Thanks for your input.

 

[alehman]

There is an IEEE Joint Transformer/Switchgear working group that is attempting to address this problem as relates to transformer failures. The proposed C57.142 application guide remains in draft form.

I saw a presentation by an engineer from Eaton recently that suggested there has a been a significant increase in failure rate of dry-type transformers fed from vacuum breakers, particularly where cable between is fairly short. He was advocating use of snubbers where justified by computer modeling.

 

[RRaghunath]

There are no. of papers on the overvoltages with use of Vacuum breakers / contactors.
Many users prefer to blindly specify surge arrestors with vacuum contactors / circuit breakers, when used for motors, dry type transformers or generators (the key word being dry type insulation). This is not an issue with oil filled transformers that traditionally have higher BIL.

If precise engineering is called for, it is a practice to assess the overvoltage risk individually, by taking the motor inductance and the power cable capacitance. Generally, large motors with short cables are considered to be at risk.

 

[Gianoli]

relayman1000,

I am going to assume when you use the term air blast circuit breaker you really mean air-magnetic circuit breaker. There are air blast circuit breakers but they were usually applied at the transmission circuit voltage levels. The ones used in medium voltage circuits were usually generator breakers. I don’t think I have ever seen an air blast circuit breaker switch a motor circuit.

I think it would be advisable for a number of reasons to use a contactor rather than a power circuit breaker to switch medium voltage motor circuits were possible. 800 amp contactors are commonly available from a number of manufactures at voltage levels up to 7200 volts. This should take care of motors up to about 9000 HP. If the motors you are switching are larger or are feed at 13.2 kV you may have to use a power circuit breaker.

When using vacuum contactors or vacuum circuit breaker to switch motor circuits you definitely need to protect the motor against harmful switching surges. Typically this protection will consist of surge capacitor and a surge arrestor. The surge capacitor is used to slope the front of the surges and the surge arrestor is used to reduce the magnitude of harmful surges. Both of these functions are often packaged as one unit, which should be installed as close as possible to the motor. The motor junction box is a good location if there is room.

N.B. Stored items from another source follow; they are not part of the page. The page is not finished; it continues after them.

-- ==== Sys2Proof/Machine/Ops.lean ====
section
/-!
DEFINITION. The named operations over the unit's state that the meanings share: access to contexts, cells, slices, ports and
stack memory, interrupts, the fault records, windows and their translation, stack requests, semaphore counters, window
records and generations.
-/
namespace Sys2Proof.Machine

/-! ## Access -/

def State.ctx (s : State) (c : Nat) : Ctx := tabGet Ctx.reset s.ctxs c

def State.setCtx (s : State) (c : Nat) (x : Ctx) : State := { s with ctxs := tabSet Ctx.reset s.ctxs c x }

def State.updCtx (s : State) (c : Nat) (f : Ctx → Ctx) : State := s.setCtx c (f (s.ctx c))

def State.cell (s : State) (g : Nat) : Cell := tabGet Cell.reset s.cells g

def State.setCell (s : State) (g : Nat) (x : Cell) : State := { s with cells := tabSet Cell.reset s.cells g x }

def State.updCell (s : State) (g : Nat) (f : Cell → Cell) : State := s.setCell g (f (s.cell g))

def State.slice (s : State) (n : Nat) : Slice := tabGet Slice.reset s.slices n

def State.setSlice (s : State) (n : Nat) (x : Slice) : State := { s with slices := tabSet Slice.reset s.slices n x }

def State.updSlice (s : State) (n : Nat) (f : Slice → Slice) : State := s.setSlice n (f (s.slice n))

def State.stack (s : State) (k : Nat) : Mem := tabGet Mem.blank s.stks k

def State.setStack (s : State) (k : Nat) (m : Mem) : State := { s with stks := tabSet Mem.blank s.stks k m }

def State.port (s : State) (p : Nat) : Port := tabGet Port.reset s.fab.ports p

def State.setPort (s : State) (p : Nat) (x : Port) : State :=
  { s with fab := { s.fab with ports := tabSet Port.reset s.fab.ports p x } }

def State.updPort (s : State) (p : Nat) (f : Port → Port) : State := s.setPort p (f (s.port p))

def State.stackPort (s : State) (k : Nat) : StackPort := tabGet StackPort.idle s.xb.ports k

def State.setStackPort (s : State) (k : Nat) (x : StackPort) : State :=
  { s with xb := { s.xb with ports := tabSet StackPort.idle s.xb.ports k x } }

def State.region (s : State) (r : Nat) : Region := tabGet Region.default s.cfg.regions r

def State.setRegion (s : State) (r : Nat) (x : Region) : State :=
  { s with cfg := { s.cfg with regions := tabSet Region.default s.cfg.regions r x } }

def State.updRegion (s : State) (r : Nat) (f : Region → Region) : State := s.setRegion r (f (s.region r))

def Cell.queue (x : Cell) (q : Nat) : Queue := tabGet Queue.closed x.queues q

def Cell.setQueue (x : Cell) (q : Nat) (y : Queue) : Cell := { x with queues := tabSet Queue.closed x.queues q y }

def Cell.chan (x : Cell) (k : Nat) : Chan := tabGet Chan.idle x.chans k

def Cell.setChan (x : Cell) (k : Nat) (y : Chan) : Cell := { x with chans := tabSet Chan.idle x.chans k y }

def Cell.tile (x : Cell) (t : Nat) : TileRec := tabGet TileRec.empty x.tiles t

def Cell.setTile (x : Cell) (t : Nat) (y : TileRec) : Cell := { x with tiles := tabSet TileRec.empty x.tiles t y }

def Cell.gen (x : Cell) (c : Nat) : SrGen := tabGet SrGen.idle x.gens c

def Cell.setGen (x : Cell) (c : Nat) (y : SrGen) : Cell := { x with gens := tabSet SrGen.idle x.gens c y }

def State.queue (s : State) (g q : Nat) : Queue := (s.cell g).queue q

def State.setQueue (s : State) (g q : Nat) (y : Queue) : State := s.updCell g (fun x => x.setQueue q y)

def State.updQueue (s : State) (g q : Nat) (f : Queue → Queue) : State := s.setQueue g q (f (s.queue g q))

def State.updRun (s : State) (c : Nat) (f : CtxRun → CtxRun) : State := s.updCtx c (fun x => { x with run := f x.run })

def State.updGen (s : State) (c : Nat) (f : CtxGen → CtxGen) : State := s.updCtx c (fun x => { x with gen := f x.gen })

/-- A fresh seed of free values (DESIGN CHOICE, log 9). -/
def State.bump (s : State) (n : Nat) : State := { s with free := s.free + n }

/-! ## The build (R1, R3, R4) -/

def State.nSlices (s : State) : Nat := s.build.slices

def State.nCells (s : State) : Nat := 64 * s.nSlices

def State.nPorts (s : State) : Nat := match s.build with
  | .t12 => 18
  | .t4 => 6

def State.buildCode (s : State) : Nat := match s.build with
  | .t12 => 1
  | .t4 => 2

/-- Step 3 of R336 reached. -/
def State.ready (s : State) : Bool := decide (3 ≤ s.pwr.step) && !s.tap.pinsHeld

/-- CONTROL is not in reset: while it is, the control and configuration ports are idle (R404). -/
def State.controlRuns (s : State) : Bool := !bitAt s.clk.islReset.toNat 13

/-- The control port serves every register (R336, R387, R404). -/
def State.serving (s : State) : Bool := s.ready && s.controlRuns

/-- CP_READY: from step 2 of R336 on, while CONTROL runs and the port has its pins (R404, R410, R416). -/
def State.cpTakes (s : State) : Bool := decide (2 ≤ s.pwr.step) && s.controlRuns && !s.tap.pinsHeld

/-- The configuration port takes data (R404, R412, R416). -/
def State.cfgpTakes (s : State) : Bool := s.controlRuns && !s.tap.pinsHeld

/-- What comes or goes by the functional pins changes nothing while the test access port holds them (R416). -/
def State.onPins (s : State) (f : State → State) : State := if s.tap.pinsHeld then s else f s

/-- A region code the build has, of those that configuration frames exist for (R338). -/
def State.isSliceRegion (s : State) (r : Nat) : Bool := decide (r < s.nSlices)

/-- Where the fifteen region records lie: 0 to 11 slices, 12 FABRIC, 13 FW_GLOBAL, 14 FW_SLICE (R350). -/
def regionIndex (code : Nat) : Option Nat :=
  if code < 12 then some code
  else match code with
    | 0x10 => some 12
    | 0x40 => some 13
    | 0x41 => some 14
    | _ => none

def regionCode (k : Nat) : Nat :=
  if k < 12 then k
  else match k with
    | 12 => 0x10
    | 13 => 0x40
    | _ => 0x41

/-! ## Fault codes (R358) -/

def fcAlign : Nat := 0x01
def fcBounds : Nat := 0x02
def fcProtect : Nat := 0x03
def fcResidency : Nat := 0x04
def fcShape : Nat := 0x05
def fcAlias : Nat := 0x06
def fcIndexRange : Nat := 0x07
def fcIndexNeg : Nat := 0x08
def fcFormat : Nat := 0x09
def fcTimeout : Nat := 0x0A
def fcEpochStale : Nat := 0x0B
def fcPairing : Nat := 0x0C
def fcOwnerMiss : Nat := 0x0D
def fcLinkDown : Nat := 0x0E
def fcDivergent : Nat := 0x0F
def fcCfgReject : Nat := 0x10
def fcCfgUpset : Nat := 0x11
def fcClkFail : Nat := 0x12
def fcSwitchHang : Nat := 0x13
def fcLockTimeout : Nat := 0x14
def fcGenAborted : Nat := 0x16

/-! ## Interrupts (R360, R361, R411) -/

/-- One message enters the queue, or its vector becomes owed (R411). -/
def State.sendMsg (s : State) (v : Nat) : State :=
  if s.glb.msiQ.length < 256 then
    let d := BitVec.ofNat 32 (s.glb.msiData.toNat % 2 ^ 32 + v)
    { s with glb := { s.glb with msiQ := s.glb.msiQ ++ [((s.glb.msiAddr >>> 2) <<< 2, d)] } }
  else if s.glb.owed.contains v then s
  else { s with glb := { s.glb with owed := s.glb.owed ++ [v] } }

/-- GLB_MSI_DATA.ENABLE. -/
def State.msiOn (s : State) : Bool := bitAt s.glb.msiData.toNat 63

/-- Bits 3, 2 pending and 1, 0 enable of one interrupt register: set pending bit 2 + `which` (R361). -/
def irqPend (r : BitVec 4) (which : Nat) : BitVec 4 := r ||| BitVec.ofNat 4 (2 ^ (2 + which))

/-- Whether setting that pending bit sends a message. -/
def irqFires (r : BitVec 4) (which : Nat) : Bool := !bitAt r.toNat (2 + which) && bitAt r.toNat which

/-- COMP(c) (which = 0) or FAULT(c) (which = 1). -/
def State.pendCtx (s : State) (c which : Nat) : State :=
  let r := (s.ctx c).irq
  let s1 := s.updCtx c (fun x => { x with irq := irqPend r which })
  if irqFires r which && s.msiOn then s1.sendMsg (2 * c + which) else s1

/-- GLOBAL (which = 0) or SERVICE (which = 1). -/
def State.pendGlb (s : State) (which : Nat) : State :=
  let r := s.glb.irq
  let s1 := { s with glb := { s.glb with irq := irqPend r which } }
  if irqFires r which && s.msiOn then s1.sendMsg (128 + which) else s1

def State.service (s : State) : State := s.pendGlb 1

/-- A unit-level event (R359). -/
def State.globalFault (s : State) (code source index detail : Nat) : State :=
  let w := s.glb.fault.toNat
  let n := min 0xFFFF (field w 63 48 + 1)
  let rest := if bitAt w 0 then (w % 2 ^ 48) ||| 2
    else code * 2 ^ 40 + source * 2 ^ 36 + index * 2 ^ 24 + detail * 2 ^ 8 + boolNat (bitAt w 1) 1 + 1
  ({ s with glb := { s.glb with fault := BitVec.ofNat 64 (n * 2 ^ 48 + rest) } }).pendGlb 0

/-! ## Windows (R41 to R51, R253) -/

def winDecode (bs : List Byte) : WinEntry :=
  let w0 := leNat (bs.take 8)
  let w1 := leNat ((bs.drop 8).take 8)
  let w2 := leNat ((bs.drop 16).take 8)
  let w3 := leNat ((bs.drop 24).take 8)
  { base0 := field w0 47 0, base1 := field w1 47 0, stks := BitVec.ofNat 12 (field w2 59 48), limit := field w2 47 0
    valid := bitAt w3 39, aside := bitAt w3 38, remote := bitAt w3 37, fetch := bitAt w3 36, write := bitAt w3 35
    read := bitAt w3 34, resident := bitAt w3 32, gen := BitVec.ofNat 32 (w3 % 2 ^ 32) }

/-- Stack and address of entry w of a context's window table (R42, R399). -/
def State.winAddr (s : State) (c w : Nat) : Nat × Nat :=
  let t := (s.ctx c).cfg.winTab.toNat
  (field t 63 60, field t 47 12 * 4096 + 32 * w)

/-- The entry in the table. A read of it waits for a GEN that a flip is still writing there (R242 step 4, R263). -/
def State.winTable (s : State) (c w : Nat) : WinEntry :=
  let a := s.winAddr c w
  let e := winDecode ((s.stack a.1).read a.2 32)
  match tabGet none (s.ctx c).gen.newGen w with
  | some g => { e with gen := g }
  | none => e

/-- The entry as the unit uses it: its cached copy, or the table's where it holds none. A change of the entry's other fields in the
table while RESIDENT is 1 is seen only after a synchronisation (R50 leaves open which entry an access uses meanwhile:
DESIGN CHOICE, log 101). -/
def State.winLook (s : State) (c w : Nat) : WinEntry :=
  match tabGet none (s.ctx c).win.cache w with
  | some e => e
  | none => s.winTable c w

/-- The entry is cached from its first use on. -/
def State.winTouch (s : State) (c w : Nat) : State :=
  let e := s.winLook c w
  s.updCtx c (fun x => { x with win := { x.win with cache := tabSet none x.win.cache w (some e) } })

The requirement for surge suppression apparatus with vacuum switchgear should not viewed as a deterrent. The advantages that vacuum switchgear brings to the table more than out weighs the costs of the surge suppression requirement.

 

[wolf39]

The harmful voltage spikes have their origin in the extreme effectiveness of vacuum bottles to extinguish currents. Its the high delta I/delta t figure which is causing the problems. Modern vacuum bottles therefore are not "better" in this respect than the older types.

Wolf

http://www.hydropower-consult.com

 

[EngCarlos]

We worked recently in old Toshiba vacuum breakers (1982) and we find very high contact-resistance (2000 microohms).
Somebody knows the life of this botles?

 

[oldfieldguy]

Gianoli--

Air blast circuit breakers are not uncommon in 1940's and 1950's vintage powerhouses at the 15-kV level. The ones I had to dea with are fixed, not draw-out, and had high interrupting capacity. A few users are trying to retrofit back to high capacity vacuum or SF6 breakers to replace these air blast breakers since parts are impossible to find and maintenance is becoming a nightmare.

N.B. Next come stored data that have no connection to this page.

-- ==== Sys2Proof/Machine/Validate.lean ====
section
/-!
DEFINITION. Decode steps D1 to D7 (R159), the nine steps of R54, the static SHAPE cases of R84 with those of each
instruction, and the staging held by open queues (R211). Every check is a function from the state and the decoded
instruction to the first fault it finds.
-/
namespace Sys2Proof.Machine

def mkFault (code stage step : Nat) (slot dim : Option Nat) : FaultRec :=
  { code := code, stage := stage, step := step, slot := slot, dim := dim }

def decFault (code step : Nat) (slot : Option Nat) : FaultRec := mkFault code 1 step slot none
def valFault (code step : Nat) (slot dim : Option Nat) : FaultRec := mkFault code 2 step slot dim
def staticFault (slot dim : Option Nat) : FaultRec := mkFault fcShape 2 0xA slot dim

def failIf (b : Bool) (f : FaultRec) : Option FaultRec := if b then some f else none

/-- The first failure of a list of checks. -/
def firstFail (l : List (Option FaultRec)) : Option FaultRec := l.findSome? id

/-! ## D1 to D3 -/

def checkD1 (i : Cur) : Option FaultRec := match opInfo i.op with
  | none => some (decFault fcFormat 1 none)
  | some o => failIf (o.reserved.any (fun r => decide (i.f r.1 r.2 ≠ 0))) (decFault fcFormat 1 none)

/-- A code that an element may have (R55, R56). -/
def fmtData (f : Nat) : Bool := fmtKnown f && decide (f ≠ 0x40)

def checkD2 (i : Cur) : Option FaultRec :=
  failIf (decide (i.round = 3) || (i.is opTmove && (!fmtData i.moveSrc.fmt || !fmtData i.moveDst.fmt)))
    (decFault fcFormat 2 none)

/-- R155, R368. -/
def State.cselOk (s : State) (i : Cur) : Bool :=
  decide (i.smask ≠ 0) && decide (i.smask < 2 ^ s.nSlices) && decide (i.cfirst + i.ccount ≤ 64)
    && i.cells.all (fun g => !s.cellDown g)

/-- A cell axis value that R168 does not reserve. -/
def axisFieldOk (v : Nat) : Bool := decide (v < 8 ∨ v = 0xF)

def Cur.valuesOk (i : Cur) : Bool :=
  (!i.is opPerm || (axisFieldOk (i.f 14 11) && axisFieldOk (i.f 10 7)))
    && (!i.is opRot || axisFieldOk (i.f 38 35))
    && decide (i.combine < 6)
    && (!i.is opCarousel || decide (i.f 47 42 ≠ 0))
    && !(i.is opRput && decide (3 ≤ i.combine) && !i.acc)

/-- Pairs that the instruction names follow at most one binding (R198). -/
def State.bindOk (s : State) (c : Nat) (i : Cur) : Bool :=
  if i.is opSwait || i.is opSsignal then (s.semPair c (i.f 119 110)).isSome
  else if i.is opSopen then (s.semPair c (i.f 40 31)).isSome
  else true

def State.checkD3 (s : State) (c : Nat) (i : Cur) : Option FaultRec :=
  failIf (!i.valuesOk || (decide (i.infoFmt ≠ .c) && !s.cselOk i) || !s.bindOk c i) (decFault fcBounds 3 none)

/-! ## D4 to D7 -/

def Cur.otWin (i : Cur) : Nat := i.f 95 86
def Cur.otOff (i : Cur) : Nat := i.f 85 52 * 64

/-- A record read through a window that must grant FETCH (R46, R54 step 2, D4). -/
def State.fetchCheck (s : State) (c w off len : Nat) (mk : Nat → FaultRec) : Option FaultRec :=
  let e := s.winEff c w
  if !e.valid || !e.fetch then some (mk fcProtect)
  else if !s.winConsistent e || decide (e.limit < off + len) then some (mk fcBounds)
  else if !e.resident then some { mk fcResidency with win := some w }
  else none

/-- The stack controller of some piece of a record has dropped ready for good, so the read ends under R264. -/
def State.stackDead (s : State) (k : Nat) : Bool := !bitAt s.pwr.ctrlOk.toNat k

def State.fetchTimeout (s : State) (c w off stage step : Nat) : Option FaultRec :=
  let e := s.winEff c w
  let k := (e.xlate e.current off).1
  failIf (s.stackDead k) { mkFault fcTimeout stage step none none with port := some k }

/-- The unit holds the window's entry. -/
def State.cached (s : State) (c w : Nat) : Bool := (tabGet none (s.ctx c).win.cache w).isSome

/-- The entries that translation of some windows uses: their own, and those of the peer windows they follow (R42, R253). -/
def State.entriesOf (s : State) (c : Nat) (ws : List Nat) : List (Nat × Nat) :=
  (ws.flatMap (fun w => (c, w) :: (s.follow c w).toList)).eraseDups

/-- Those of them that the unit does not hold. -/
def State.missing (s : State) (c : Nat) (ws : List Nat) : List (Nat × Nat) := (s.entriesOf c ws).filter (fun o => !s.cached o.1 o.2)
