-- ==== Sys2Proof/Machine/Setup.lean ====
section
/-!
DEFINITION. Cell setup (R20 step 3), which every instruction with cells shares: the waits for ownership, activations, PARK,
catch-up, pins and flips (R245, R252, R257, R335, R346), the state cases of R84, the pins taken, the implicit generation of
R162; then halting at a halt point (R420), and retirement with the marks of R255.
-/
namespace Sys2Proof.Machine

/-! ## Switching (R182, R257) -/

def State.ownedCells (s : State) (c : Nat) : List Nat :=
  (s.cells.filter (fun e => decide (e.2.owner = some c))).map (·.1)

/-- The context has been switched out of its cells and is in none of them again; it makes no progress (R182; DEDUCED, log 103). -/
def State.switchedOut (s : State) (c : Nat) : Bool := !(s.ctx c).spilled.isEmpty && (s.ownedCells c).isEmpty

def State.prioOf (s : State) (c : Nat) : Nat := field (s.ctx c).cfg.sched.toNat 3 0

/-- Contexts that wait at cell setup for a cell of another context. -/
def State.waitersFor (s : State) (g : Nat) : List Nat :=
  (List.range 64).filter (fun p => match s.head p with
    | some i => s.running p && decide (i.phase = .ready) && i.cells.contains g && decide ((s.cell g).owner ≠ some p)
    | none => false)

/-- CTX_SCHED.QUANTUM. -/
def State.quantum (s : State) (c : Nat) : Nat := field (s.ctx c).cfg.sched.toNat 47 32

/-- CTX_SCHED lets context c be switched out for waiting context p: of equal or higher priority once the quantum is over, and with QUANTUM 0
only of higher priority, at any time (R257). -/
def State.outranks (s : State) (c p : Nat) : Bool :=
  if s.quantum c = 0 then decide (s.prioOf c < s.prioOf p) else (s.ctx c).run.quantumOver && decide (s.prioOf c ≤ s.prioOf p)

/-- A switch is due: some context that waits for one of its cells may have it. -/
def State.switchDue (s : State) (c : Nat) : Bool := (s.ownedCells c).any (fun g => (s.waitersFor g).any (s.outranks c))

/-- The context's cells are its own, or free and with no record of it in the save area (R257, R259). -/
def State.ownsCells (s : State) (c : Nat) (i : Cur) : Bool :=
  i.cells.all (fun g => match (s.cell g).owner with
    | some o => decide (o = c)
    | none => !(s.ctx c).spilled.contains g)

/-- The activation that holds the slice purges it: instructions there are asked to halt (R116, R346). -/
def State.purging (s : State) (n : Nat) : Bool := (s.slice n).held && (match s.cfg.act with
  | some a => a.purge && decide (a.region = n)
  | none => false)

That's one place where the vacuum breaker's voltage spike issues are surfacing.

EngCarlos--

Make sure that the high contact resistance is actually in the bottle itself and not the connections elsewhere in the power circuit. There are multiple connections to deal with and any of them could be a problem. Usually contact erosion gets a vacuum bottle under heavy use before contact resistance surfaces.

old field guy

 

[alehman]

Gianoli - Why is a contactor better than a circuit breaker in this regard?

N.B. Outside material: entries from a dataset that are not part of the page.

/-- Why a retirement is refused, as the entry it names; 0 where the reason concerns no entry of the plan, for which R277 gives no value
(DESIGN CHOICE, log 125). A COUNT of 0 and an entry with empty STACKS are refused too (DESIGN CHOICE, log 125). -/
def State.retireRefused (s : State) (k : Nat) (l : List PlanEntry) : Option Nat :=
  match l.findIdx? (s.planBad k) with
    | some j => some j
    | none => if l.isEmpty || !s.planCovers k l || !s.followersOk l || s.tablesIn k then some 0 else none

/-- The global Steward reads the plan and every window table (R277). -/
def State.askTables (s : State) : State :=
  let a : Ask := { write := false, by_ := .plan }
  let s1 := s.ask a (granRun s.planStack s.planAddr (s.planAddr + 32 * s.xb.count.toNat))
  (List.range 64).foldl (fun t c => let w := t.winAddr c 0
                                    t.ask a (granRun w.1 w.2 (w.2 + 0x8000))) s1

/-- A change of entry w in the table goes out. -/
def State.askEntry (s : State) (c w : Nat) : State :=
  let a := s.winAddr c w
  s.ask { write := true, by_ := .plan } (touch ((List.range 32).map (fun k => (a.1, a.2 + k))))

/-- RESIDENT of an entry in the table, and the cached copy discarded. -/
def State.setResident (s : State) (c w : Nat) (v : Bool) : State :=
  let a := s.winAddr c w
  let b := ((s.stack a.1).get (a.2 + 28)).toNat / 2 * 2 + b2n v
  ((s.setStack a.1 ((s.stack a.1).set (a.2 + 28) (BitVec.ofNat 8 b))).askEntry c w).updCtx c (fun x =>
    { x with win := { x.win with cache := tabSet none x.win.cache w none } })

/-- Granule addresses of both regions, or of region 0 alone (R277 step 2). -/
def WinEntry.granules (e : WinEntry) : List (Nat × Nat) :=
  (if e.aside then [0, 1] else [0]).flatMap (fun r => (List.range (e.limit / 64)).map (fun k => e.xlate r (64 * k)))

/-- The current entry of the plan: RESIDENT is cleared and its copies are asked for, through slice 0's ports (DESIGN CHOICE, log 114). -/
def State.migBegin (s : State) : State := match s.xb.mig with
  | none => s
  | some m => match m.plan[m.entry]? with
    | none => s
    | some p =>
      let s1 := s.setResident p.ctx p.window false
      let e := s1.winTable p.ctx p.window
      let s2 := { s1 with xb := { s1.xb with mig := some { m with since := s.xb.nextNum } } }
      s2.askCopy { write := false, by_ := .migration } (e.granules.zip (p.apply e).granules)

/-- The fields of XBAR_STACK_CMD that a write stores. -/
def cmdMask : Word := 0xFFFFFFFFFFFFFFFE

def State.setCmd (s : State) (v : Word) : State := { s with xb := { s.xb with cmd := v &&& cmdMask } }

/-- The command ends at once with a RESULT (and SERVICE). -/
def State.cmdResult (s : State) (r : BitVec 3) (entry : Nat) : State :=
  ({ s with xb := { s.xb with go := false, result := r, entry := BitVec.ofNat 16 entry } }).service

/-- OP RETIRE with GO. A plan in a RETIRED stack cannot be read, since no request is issued to it (R275), and is refused. -/
def State.retireStack (s : State) : State :=
  let k := s.cmdStack
  let l := s.readPlan
  if !s.retirable k ∨ s.stackState s.planStack = 3 then s.cmdResult 2 0
  else
    let s1 := s.askTables
    match s.retireRefused k l with
    | some j => s1.cmdResult 2 j
    | none =>
      ({ s1 with xb := { s1.xb with
        go := true, done := 0, entry := 0, result := 0, stackState := tabSet 0 s1.xb.stackState k 2, mig := some ⟨k, l, 0, 0⟩ } }).migBegin

/-- A plan that reaches past the capacity its controller presented names an address that does not exist (R261). -/
def State.planAbsent (s : State) : Bool := decide (s.capBytes s.planStack < s.planAddr + 32 * s.xb.count.toNat)

/-- STACK_RETIRE: refused while another retirement runs. -/
def execStackRetire (v : Word) (s : State) : Host.Outcome State Fault Refusal :=
  if !s.serving then .next s
  else if s.xb.go then .next { s with xb := { s.xb with result := 2, entry := 0 } }
  else
    let s1 := s.setCmd v
    if s1.planAbsent ∧ s1.retirable s1.cmdStack then
      .fault (.stackAddressAbsent s1.planStack s1.planAddr)
    else .next s1.retireStack

/-- The regions of one entry in their new layout (R277 step 2). -/
def State.copyRegions (s : State) (old new_ : WinEntry) : State :=
  (if old.aside then [0, 1] else [0]).foldl (fun t r => t.winWrite new_ r 0 (s.winRead old r 0 old.limit)) s

/-- The new BASE0, BASE1 and STACKS in the table (R277 step 3). -/
def State.writePlan (s : State) (p : PlanEntry) : State :=
  let a := s.winAddr p.ctx p.window
  let old := leNat ((s.stack a.1).read (a.2 + 16) 8)
  let w2 := old - field old 59 48 * 2 ^ 48 + p.stks.toNat * 2 ^ 48
  let keep := fun (off base : Nat) =>
    let o := leNat ((s.stack a.1).read (a.2 + off) 8)
    natLe 8 (o / 2 ^ 48 * 2 ^ 48 + base)
  (s.setStack a.1 ((s.stack a.1).write a.2 (keep 0 p.base0 ++ keep 8 p.base1 ++ natLe 8 w2))).askEntry p.ctx p.window

/-- AUTORUN: a context that the migration stopped runs again (R279). -/
def State.autorun (s : State) (c w : Nat) : State :=
  let r := (s.ctx c).run
  if bitAt s.xb.cmd.toNat 3 ∧ r.st = .stopped ∧ r.resWin = some w ∧ r.hostSince = false then s.runCtx c else s

/-- The stack is out of service (R277). No request is issued to it any more, so that those that wait there time out (R264, R275; DEDUCED,
log 137). -/
def State.retired (s : State) (k : Nat) : State :=
  let p := s.stackPort k
  let s1 := ({ s with xb := { s.xb with mig := none, go := false, result := 1, stackState := tabSet 0 s.xb.stackState k 3 } }).setStackPort k
    { p with wait := [], reqs := [], late := [] }
  ((p.reqs ++ p.wait).foldl (fun t r => t.failReq k r false) s1).releaseResponses.settlePorts.service

/-- Every access through the discarded copy of the entry that is being migrated has completed (R48, R277 step 1). -/
def State.migQuiet (s : State) (m : Migration) (p : PlanEntry) : Bool :=
  !s.allReqs.any (fun e => decide (e.2.num < m.since ∧ e.2.window = some (p.ctx, p.window)))

/-- MIGRATION_COPY_DONE: one entry is done; the stack is RETIRED after the last, once no locked sequence holds it. -/
def State.migDone (s : State) : State := match s.xb.mig with
  | none => s
  | some m => match m.plan[m.entry]? with
    | none => s
    | some p =>
      let last := decide (m.plan.length ≤ m.entry + 1)
      if s.outstanding .migration ∨ !s.migQuiet m p ∨ (last ∧ s.xb.locks.any (fun l => decide (l.target = m.stack))) then s
      else
        let e := s.winTable p.ctx p.window
        let s1 := ((s.copyRegions e (p.apply e)).writePlan p).setResident p.ctx p.window true
        let s2 := (s1.syncEffects p.ctx (fun w => decide (w = p.window))).autorun p.ctx p.window
        let s3 := { s2 with xb := { s2.xb with done := s2.xb.done + 1, mig := some { m with entry := m.entry + 1 } } }
        if last then s3.retired m.stack else s3.migBegin

def execMigrationCopyDone (s : State) : Host.Outcome State Fault Refusal := .next s.migDone

/-! ## Returning a stack (R280) -/

/-- A JOINING stack becomes ONLINE once no generation it waits for is open. -/
def State.joinOnline (s : State) (k : Nat) : State :=
  if s.stackState k = 4 ∧ !s.xb.joinWait.any (fun e => decide (e.1 = k)) then
    { s with xb := { s.xb with stackState := tabSet 0 s.xb.stackState k 1 } }
  else s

The cut-off current of the arc is a primary determinant of the resulting overvoltage. There is some variation in cut-off between manufacturers of vacuum bottles. I've been told that manufacturers did make some attempt to reduce cut-off current in their designs. SF6 and true air-blast interrupters have this problem, but not to the same level.

The IEEE working group was formed because of the apparent recent increase in transformer failures. This has been noticed particularly in large data centers where vacuum breakers are commonly used as transfer switches feeding dry-type transformers. Cable runs are typically very short in these facilities and they are exercised frequently. There have been a few failures of oil insulated transformers also attributed to this.

 

[Gianoli]

*Gianoli - Why is a contactor better than a circuit breaker in this regard?*

I mentioned this in my previous post for a few reasons:

A. The alloys used for vacuum interrupter contacts are always a compromise. They can’t weld together. They should have good electrical conductivity. They should have good thermal conductivity. They need good mechanical stability so they don’t deform or fracture from repeated impact. Have to be able to be machined. Should not erode excessively when exposed to high current metal vapor arc’s and they should not produce high values of current chopping. On and on it goes… If I know I am selecting an alloy for breaker contacts that may be required to interrupt 63kA fault currents and close into faulted circuits regularly I probably select a slightly different alloy than I would for a contactor or switch. Small changes in the alloy can have big implications with respect to current chopping. If I know I am selecting a material for a motor contactor vacuum interrupter current chopping is higher on the list than it would be for a power circuit breaker.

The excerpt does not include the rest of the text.